August tried to speak, but he was unable to. The curious paralysis left him unable to move, though he could have unleashed any of his grafts—he was still able to access his tensa pool. Still, his grafts were not subtle ones and he couldn’t think of any advantage to flooding the entire area in lung-melting poison or relaunching his Destructive Nexus and those were some of his most subtle grafts. He didn’t feel any stronger. Was this permanent?
Cerise knelt and pressed the knife to his neck, her eyes still hard. “Your death, much as it might please me right now, is the last thing I want. It would undo even more of what I have been working for. The paralysis will fade. Eventually.” Abruptly, she stood up, slipping the knife into a sheath she wore at her belt. “You won’t see me again.” He heard her walk away, her footsteps fading. They stopped long before she should have been far enough away, but August didn’t think she was there anymore.
As Cerise had promised, the paralysis did eventually fade. Five days later. He baked in the desert heat, the sandstone rocks of the canyon getting hot enough to sizzle his skin where it touched. By night he shivered and froze. But he cycled the tensa energy through him and his body repaired itself quickly. Almost before he had even realized the superficial damage caused by the exposure.
If anything, it was a good time to relax and reflect. Cerise’s presence here had been a surprise, but perhaps he shouldn’t have been so surprised. After all, she was stuck here just as much as he was. But what was this project she had thrown herself into? No matter how he turned it in his head, he couldn’t fathom it.

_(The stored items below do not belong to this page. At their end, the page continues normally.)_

-- ==== Sys2Proof/Decode.lean ====
section
/-! DEFINITION. The decoder of commands (spec/30_encoding.md R110 to R119), total on any command and rejecting by name,
and the encoder, written from the formats of R111 and R115 and the offsets of R113. Both take the parameters, which
say where the registers and the buffers lie in the window (R8); the words of spec/opcode_table.json are those at the
defaults. -/

namespace Sys2Proof

/-- Why a command is no instruction. -/
inductive DecodeError where
  /-- reserved descriptor bits set, or SZ = 3 (R112, R119) -/
  | illegalDescriptor
  /-- the offset is not aligned to the access's width (R84, R112) -/
  | misalignedDeviceAccess
  /-- a byte or halfword access other than a write to buffer memory (R85, R112) -/
  | subWordAccess
  /-- an offset that holds neither a register nor a buffer, and for which the table has no row: none at the default
  layout (R195, log 12) -/
  | unmappedOffset
  deriving DecidableEq, Repr

/-- `n` bits of `d` from bit `lo` on, as a number (R11). -/
def bitField (d lo n : Nat) : Nat := d / 2 ^ lo % 2 ^ n

/-- The reads of the 36 registers, in the order of their offsets (R113): 0x000, 0x004, .. 0x08C at the default. -/
def registerReads : List Instr := [
    .rdIntrState, .rdIntrEnable, .rdIntrTest, .rdAlertTest, .rdUsbctrl,
    .rdEpOutEnable, .rdEpInEnable, .rdUsbstat, .rdAvoutbuffer, .rdAvsetupbuffer,
    .rdRxfifo, .rdRxenableSetup, .rdRxenableOut, .rdSetNakOut, .rdInSent,
    .rdOutStall, .rdInStall, .rdConfigin0, .rdConfigin1, .rdConfigin2,
    .rdConfigin3, .rdConfigin4, .rdConfigin5, .rdConfigin6, .rdConfigin7,
    .rdConfigin8, .rdConfigin9, .rdConfigin10, .rdConfigin11, .rdOutIso,
    .rdInIso, .rdOutDataToggle, .rdInDataToggle, .rdPhyPinsSense, .rdPhyPinsDrive,
    .rdPhyConfig]

/-- The writes of the 36 registers, in the order of their offsets (R113). -/
def registerWrites : List (Word → Instr) := [
    .wrIntrState, .wrIntrEnable, .wrIntrTest, .wrAlertTest, .wrUsbctrl,
    .wrEpOutEnable, .wrEpInEnable, .wrUsbstat, .wrAvoutbuffer, .wrAvsetupbuffer,
    .wrRxfifo, .wrRxenableSetup, .wrRxenableOut, .wrSetNakOut, .wrInSent,
    .wrOutStall, .wrInStall, .wrConfigin0, .wrConfigin1, .wrConfigin2,
    .wrConfigin3, .wrConfigin4, .wrConfigin5, .wrConfigin6, .wrConfigin7,
    .wrConfigin8, .wrConfigin9, .wrConfigin10, .wrConfigin11, .wrOutIso,
    .wrInIso, .wrOutDataToggle, .wrInDataToggle, .wrPhyPinsSense, .wrPhyPinsDrive,
    .wrPhyConfig]

/-- The row of a word read of an unmapped offset, 0x090 to 0x7FC (R195). -/
def unmappedRead (off : Nat) : Instr :=
  if off < 0xA0 then .rdUnmapped090 (.ofNat 4 ((off - 0x090) / 4))
  else if off < 0xC0 then .rdUnmapped0A0 (.ofNat 8 ((off - 0x0A0) / 4))
  else if off < 0x100 then .rdUnmapped0C0 (.ofNat 16 ((off - 0x0C0) / 4))
  else if off < 0x200 then .rdUnmapped100 (.ofNat 64 ((off - 0x100) / 4))
  else if off < 0x400 then .rdUnmapped200 (.ofNat 128 ((off - 0x200) / 4))
  else .rdUnmapped400 (.ofNat 256 ((off - 0x400) / 4))

/-- The row of a word write to an unmapped offset, 0x090 to 0x7FC (R195). -/
def unmappedWrite (off : Nat) (v : Word) : Instr :=
  if off < 0xA0 then .wrUnmapped090 (.ofNat 4 ((off - 0x090) / 4)) v
  else if off < 0xC0 then .wrUnmapped0A0 (.ofNat 8 ((off - 0x0A0) / 4)) v
  else if off < 0x100 then .wrUnmapped0C0 (.ofNat 16 ((off - 0x0C0) / 4)) v
  else if off < 0x200 then .wrUnmapped100 (.ofNat 64 ((off - 0x100) / 4)) v
  else if off < 0x400 then .wrUnmapped200 (.ofNat 128 ((off - 0x200) / 4)) v
  else .wrUnmapped400 (.ofNat 256 ((off - 0x400) / 4)) v

/-- The access to the k-th register of R113; none past the last one. -/
def registerAccess (write : Bool) (k : Nat) (v : Word) : Option Instr :=
  if write then (registerWrites[k]?).map (· v) else registerReads[k]?

/-- The word access at byte `j` of packet buffer memory (R191, R192). -/
def bufferAccess (write : Bool) (j : Nat) (v : Word) : Instr :=
  let b : BufId := .ofNat 32 (j / 64)
  let k : WordIx := .ofNat 16 (j / 4)
  if write then .wrBuf b k v else .rdBuf b k

/-- The word access at an offset that holds neither a register nor a buffer: its row of the table, which has rows for
0x090 to 0x7FC, the unmapped offsets of the default layout (R195). -/
def unmappedAccess (write : Bool) (off : Nat) (v : Word) : Except DecodeError Instr :=
  if 0x090 ≤ off ∧ off < 0x800 then .ok (if write then unmappedWrite off v else unmappedRead off)
  else .error .unmappedOffset

/-- A word access at an aligned offset of the window (R80, R113, R191, R195). -/
def wordAccess (p : Params) (write : Bool) (off : Nat) (v : Word) : Except DecodeError Instr :=
  if p.InBuffers off then .ok (bufferAccess write (off - p.bufBase) v)
  else
    match if p.regBase ≤ off then registerAccess write ((off - p.regBase) / 4) v else none with
    | some i => .ok i
    | none => unmappedAccess write off v

/-- A sub-word write at or after the start of packet buffer memory (R193, R194). -/
def subWordWrite (p : Params) (half : Bool) (off : Nat) (v : Word) : Except DecodeError Instr :=
  let j := off - p.bufBase
  if ¬ p.InBuffers off then .error .unmappedOffset
  else if half then .ok (.wrBufH (.ofNat 32 (j / 64)) (.ofNat 32 (j / 2)) v)
  else .ok (.wrBufB (.ofNat 32 (j / 64)) (.ofNat 64 j) v)

/-- A transaction descriptor (R111, R112; the checks in the order of R112). -/
def decodeTransaction (p : Params) (d : Nat) (v : Word) : Except DecodeError Instr :=
  let off := bitField d 0 12
  let write := bitField d 12 1 = 1
  let sz := bitField d 13 2
  if bitField d 15 17 ≠ 0 then .error .illegalDescriptor
  else if sz = 3 then .error .illegalDescriptor
  else if sz = 2 ∧ off % 4 ≠ 0 then .error .misalignedDeviceAccess
  else if sz < 2 ∧ ¬ (write ∧ p.bufBase ≤ off) then .error .subWordAccess
  else if sz = 1 ∧ off % 2 ≠ 0 then .error .misalignedDeviceAccess
  else if sz = 2 then wordAccess p (decide write) off v
  else subWordWrite p (decide (sz = 1)) off v

/-- The operation of each operation code (R116, R117), its operands read from their slots. -/
def operationOf (x : Slots) : Nat → Instr
  | 0 => .init
  | 1 => .configureOutEndpoint x.x0 x.x1 x.x2 x.x3
  | 2 => .configureInEndpoint x.x0 x.x1 x.x2
  | 3 => .setEpStalling x.x0 x.x1
  | 4 => .setDeviceAddress x.x0
  | 5 => .connect
  | 6 => .disconnect
  | 7 => .connected
  | 8 => .supplyBuffers x.x0
  | 9 => .sendPacket x.x0 x.x1 x.x2 x.x3
  | 10 => .packetCollected
  | 11 => .recvPacket x.x0
  | 12 => .transferToDevice x.x0 x.x1 x.x2
  | 13 => .transferFromDevice x.x0 x.x1 x.x2
  | 14 => .interruptEnable x.x0
  | _ => .interruptDisable x.x0

/-- An operation descriptor (R115, R119). -/
def decodeOperation (d : Nat) (x : Slots) : Except DecodeError Instr :=
  if bitField d 28 3 ≠ 0 ∨ bitField d 0 24 ≠ 0 then .error .illegalDescriptor
  else .ok (operationOf x (bitField d 24 4))

/-- The decoder: bit 31 selects the format (R110). -/
def decode (p : Params) (c : Cmd) : Except DecodeError Instr :=
  if bitField c.desc.toNat 31 1 = 1 then decodeOperation c.desc.toNat c.x
  else decodeTransaction p c.desc.toNat c.data

/-- The command of a word read of an offset: `0x4000 | off` (R111). -/
def readTd (off : Nat) : Cmd := { desc := BitVec.ofNat 32 (0x4000 + off) }

/-- The command of a word write of an offset: `0x5000 | off` (R111). -/
def writeTd (off : Nat) (v : Word) : Cmd := { desc := BitVec.ofNat 32 (0x5000 + off), data := v }

/-- The encoder: the command of an instruction at a layout. The registers are at the offsets of R113 from the first
one; what the instruction does not use beside its descriptor is 0. -/
def encode (p : Params) : Instr → Cmd
  | .rdIntrState => readTd (p.regOffset 0x000)
  | .wrIntrState v => writeTd (p.regOffset 0x000) v
  | .rdIntrEnable => readTd (p.regOffset 0x004)
  | .wrIntrEnable v => writeTd (p.regOffset 0x004) v
  | .rdIntrTest => readTd (p.regOffset 0x008)
  | .wrIntrTest v => writeTd (p.regOffset 0x008) v
  | .rdAlertTest => readTd (p.regOffset 0x00C)
  | .wrAlertTest v => writeTd (p.regOffset 0x00C) v
  | .rdUsbctrl => readTd (p.regOffset 0x010)
  | .wrUsbctrl v => writeTd (p.regOffset 0x010) v
  | .rdEpOutEnable => readTd (p.regOffset 0x014)
  | .wrEpOutEnable v => writeTd (p.regOffset 0x014) v
  | .rdEpInEnable => readTd (p.regOffset 0x018)
  | .wrEpInEnable v => writeTd (p.regOffset 0x018) v
  | .rdUsbstat => readTd (p.regOffset 0x01C)
  | .wrUsbstat v => writeTd (p.regOffset 0x01C) v
  | .rdAvoutbuffer => readTd (p.regOffset 0x020)
  | .wrAvoutbuffer v => writeTd (p.regOffset 0x020) v
  | .rdAvsetupbuffer => readTd (p.regOffset 0x024)
  | .wrAvsetupbuffer v => writeTd (p.regOffset 0x024) v
  | .rdRxfifo => readTd (p.regOffset 0x028)
  | .wrRxfifo v => writeTd (p.regOffset 0x028) v
  | .rdRxenableSetup => readTd (p.regOffset 0x02C)
  | .wrRxenableSetup v => writeTd (p.regOffset 0x02C) v
  | .rdRxenableOut => readTd (p.regOffset 0x030)
  | .wrRxenableOut v => writeTd (p.regOffset 0x030) v
  | .rdSetNakOut => readTd (p.regOffset 0x034)
  | .wrSetNakOut v => writeTd (p.regOffset 0x034) v
  | .rdInSent => readTd (p.regOffset 0x038)
  | .wrInSent v => writeTd (p.regOffset 0x038) v
  | .rdOutStall => readTd (p.regOffset 0x03C)
  | .wrOutStall v => writeTd (p.regOffset 0x03C) v
  | .rdInStall => readTd (p.regOffset 0x040)
  | .wrInStall v => writeTd (p.regOffset 0x040) v
  | .rdConfigin0 => readTd (p.regOffset 0x044)
  | .wrConfigin0 v => writeTd (p.regOffset 0x044) v
  | .rdConfigin1 => readTd (p.regOffset 0x048)
  | .wrConfigin1 v => writeTd (p.regOffset 0x048) v
  | .rdConfigin2 => readTd (p.regOffset 0x04C)
  | .wrConfigin2 v => writeTd (p.regOffset 0x04C) v
  | .rdConfigin3 => readTd (p.regOffset 0x050)
  | .wrConfigin3 v => writeTd (p.regOffset 0x050) v
  | .rdConfigin4 => readTd (p.regOffset 0x054)
  | .wrConfigin4 v => writeTd (p.regOffset 0x054) v
  | .rdConfigin5 => readTd (p.regOffset 0x058)
  | .wrConfigin5 v => writeTd (p.regOffset 0x058) v
  | .rdConfigin6 => readTd (p.regOffset 0x05C)
  | .wrConfigin6 v => writeTd (p.regOffset 0x05C) v
  | .rdConfigin7 => readTd (p.regOffset 0x060)
  | .wrConfigin7 v => writeTd (p.regOffset 0x060) v
  | .rdConfigin8 => readTd (p.regOffset 0x064)
  | .wrConfigin8 v => writeTd (p.regOffset 0x064) v
  | .rdConfigin9 => readTd (p.regOffset 0x068)
  | .wrConfigin9 v => writeTd (p.regOffset 0x068) v
  | .rdConfigin10 => readTd (p.regOffset 0x06C)
  | .wrConfigin10 v => writeTd (p.regOffset 0x06C) v
  | .rdConfigin11 => readTd (p.regOffset 0x070)
  | .wrConfigin11 v => writeTd (p.regOffset 0x070) v
  | .rdOutIso => readTd (p.regOffset 0x074)
  | .wrOutIso v => writeTd (p.regOffset 0x074) v
  | .rdInIso => readTd (p.regOffset 0x078)
  | .wrInIso v => writeTd (p.regOffset 0x078) v
  | .rdOutDataToggle => readTd (p.regOffset 0x07C)
  | .wrOutDataToggle v => writeTd (p.regOffset 0x07C) v
  | .rdInDataToggle => readTd (p.regOffset 0x080)
  | .wrInDataToggle v => writeTd (p.regOffset 0x080) v
  | .rdPhyPinsSense => readTd (p.regOffset 0x084)
  | .wrPhyPinsSense v => writeTd (p.regOffset 0x084) v
  | .rdPhyPinsDrive => readTd (p.regOffset 0x088)
  | .wrPhyPinsDrive v => writeTd (p.regOffset 0x088) v
  | .rdPhyConfig => readTd (p.regOffset 0x08C)
  | .wrPhyConfig v => writeTd (p.regOffset 0x08C) v
  | .rdBuf b k => readTd (p.bufBase + 64 * b.val + 4 * k.val)
  | .wrBuf b k v => writeTd (p.bufBase + 64 * b.val + 4 * k.val) v
  | .wrBufB b j v => { desc := BitVec.ofNat 32 (0x1000 + (p.bufBase + 64 * b.val + j.val)), data := v }
  | .wrBufH b h v => { desc := BitVec.ofNat 32 (0x3000 + (p.bufBase + 64 * b.val + 2 * h.val)), data := v }
  | .rdUnmapped090 k => readTd (0x090 + 4 * k.val)
  | .wrUnmapped090 k v => writeTd (0x090 + 4 * k.val) v
  | .rdUnmapped0A0 k => readTd (0x0A0 + 4 * k.val)
  | .wrUnmapped0A0 k v => writeTd (0x0A0 + 4 * k.val) v
  | .rdUnmapped0C0 k => readTd (0x0C0 + 4 * k.val)
  | .wrUnmapped0C0 k v => writeTd (0x0C0 + 4 * k.val) v
  | .rdUnmapped100 k => readTd (0x100 + 4 * k.val)
  | .wrUnmapped100 k v => writeTd (0x100 + 4 * k.val) v
  | .rdUnmapped200 k => readTd (0x200 + 4 * k.val)
  | .wrUnmapped200 k v => writeTd (0x200 + 4 * k.val) v
  | .rdUnmapped400 k => readTd (0x400 + 4 * k.val)
  | .wrUnmapped400 k v => writeTd (0x400 + 4 * k.val) v
  | .init => { desc := 0x80000000#32 }
  | .configureOutEndpoint ep enabled setup iso => { desc := 0x81000000#32, x := { x0 := ep, x1 := enabled, x2 := setup, x3 := iso } }
  | .configureInEndpoint ep enabled iso => { desc := 0x82000000#32, x := { x0 := ep, x1 := enabled, x2 := iso } }
  | .setEpStalling ep stalling => { desc := 0x83000000#32, x := { x0 := ep, x1 := stalling } }
  | .setDeviceAddress address => { desc := 0x84000000#32, x := { x0 := address } }
  | .connect => { desc := 0x85000000#32 }
  | .disconnect => { desc := 0x86000000#32 }
  | .connected => { desc := 0x87000000#32 }
  | .supplyBuffers bitmap => { desc := 0x88000000#32, x := { x0 := bitmap } }
  | .sendPacket buf ep data size => { desc := 0x89000000#32, x := { x0 := buf, x1 := ep, x2 := data, x3 := size } }
  | .packetCollected => { desc := 0x8A000000#32 }
  | .recvPacket data => { desc := 0x8B000000#32, x := { x0 := data } }
  | .transferToDevice buf data size => { desc := 0x8C000000#32, x := { x0 := buf, x1 := data, x2 := size } }
  | .transferFromDevice buf data size => { desc := 0x8D000000#32, x := { x0 := buf, x1 := data, x2 := size } }
  | .interruptEnable mask => { desc := 0x8E000000#32, x := { x0 := mask } }
  | .interruptDisable mask => { desc := 0x8F000000#32, x := { x0 := mask } }

/-- The offset an unmapped row of the table stands for. -/
def Instr.unmappedOffset : Instr → Option Nat
  | .rdUnmapped090 k | .wrUnmapped090 k _ => some (0x090 + 4 * k.val)
  | .rdUnmapped0A0 k | .wrUnmapped0A0 k _ => some (0x0A0 + 4 * k.val)
  | .rdUnmapped0C0 k | .wrUnmapped0C0 k _ => some (0x0C0 + 4 * k.val)
  | .rdUnmapped100 k | .wrUnmapped100 k _ => some (0x100 + 4 * k.val)
  | .rdUnmapped200 k | .wrUnmapped200 k _ => some (0x200 + 4 * k.val)
  | .rdUnmapped400 k | .wrUnmapped400 k _ => some (0x400 + 4 * k.val)
  | _ => none

/-- The instruction has a command at this layout: an unmapped row only where its offset is unmapped there. -/
abbrev Instr.Placed (p : Params) (i : Instr) : Prop :=
  ∀ off ∈ i.unmappedOffset, ¬ p.InRegisters off ∧ ¬ p.InBuffers off

/-- The command of a bare descriptor word: zeros beside it. -/
def tableCommand (w : Nat) : Cmd := { desc := BitVec.ofNat 32 w }

/-- The instruction the decoder reads, at the default layout, from a table word of `nbits` bits, every bit above them 0.
Every descriptor is one 32-bit word (R110, R120): a wider word is none. -/
def decodeTableWord (nbits w : Nat) : Option Instr :=
  if nbits ≤ 32 ∧ w < 4294967296 then
    match decode .default (tableCommand w) with
    | .ok i => some i
    | .error _ => none
  else none

end Sys2Proof
end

Why would anyone sink their anima into other living things? There was a definite chance that their unrefined life force would latch onto your anima, corrupting your ability to recover tensa. It was extremely dangerous to do what Cerise had been doing, yet the effect certainly did seem to be interesting. The place had looked like a garden when he had first arrived. Why had Cerise taken up an interest in gardening?
No… the plants had been holding the tensa. When he’d absorbed the energy, they’d died like they depended on it to live. Was Cerise trying to turn plants into some kind of natural tensa battery? Perhaps that is why she had sunk her anima into it: it might serve as some kind of attractor, like a magnet with iron filings. If that were the case, then there might have been other sites like this, other tensa storage areas.
True, Cerise had been at this one and if he went seeking out another of her little sanctuaries, he doubted he would get away with a mere humiliation like he had here. But he had been taken by surprise. If there were other sites that Cerise had created like this in the world, then she would not be able to be at all of them at once. Besides, he had just regained 10 megasparks of tensa. It was a veritable treasure hoard of power even though his capacity for tensa made it seem like just a drop in an empty lake, it was a drop that was sorely needed. And it was more tensa energy than he had at once since he left the Land Between the Rivers all those years ago. If there were any hope of him carrying out his plan, then he would have to fill up his entire tensa pool.
It seemed hopeless. But five days of paralysis allowed him time to work through hopelessness. After all, he was immortal. He had the time.
When the paralysis finally faded, it left him with a feeling of numb pain, like his foot had fallen asleep but over his entire body. He was able to move, but he was clumsy and slow and he could not stand at all. It took several hours for the tingling numbness to fade and for him to start to feel like he was approaching normal once more.
Cerise’s canyon was no longer walled off from the rest of the canyon by illusion. The artificial sun had disappeared and darkness had fallen once again. Without a backward glance, August left the box canyon, running east. It was time to leave this place and begin his search anew.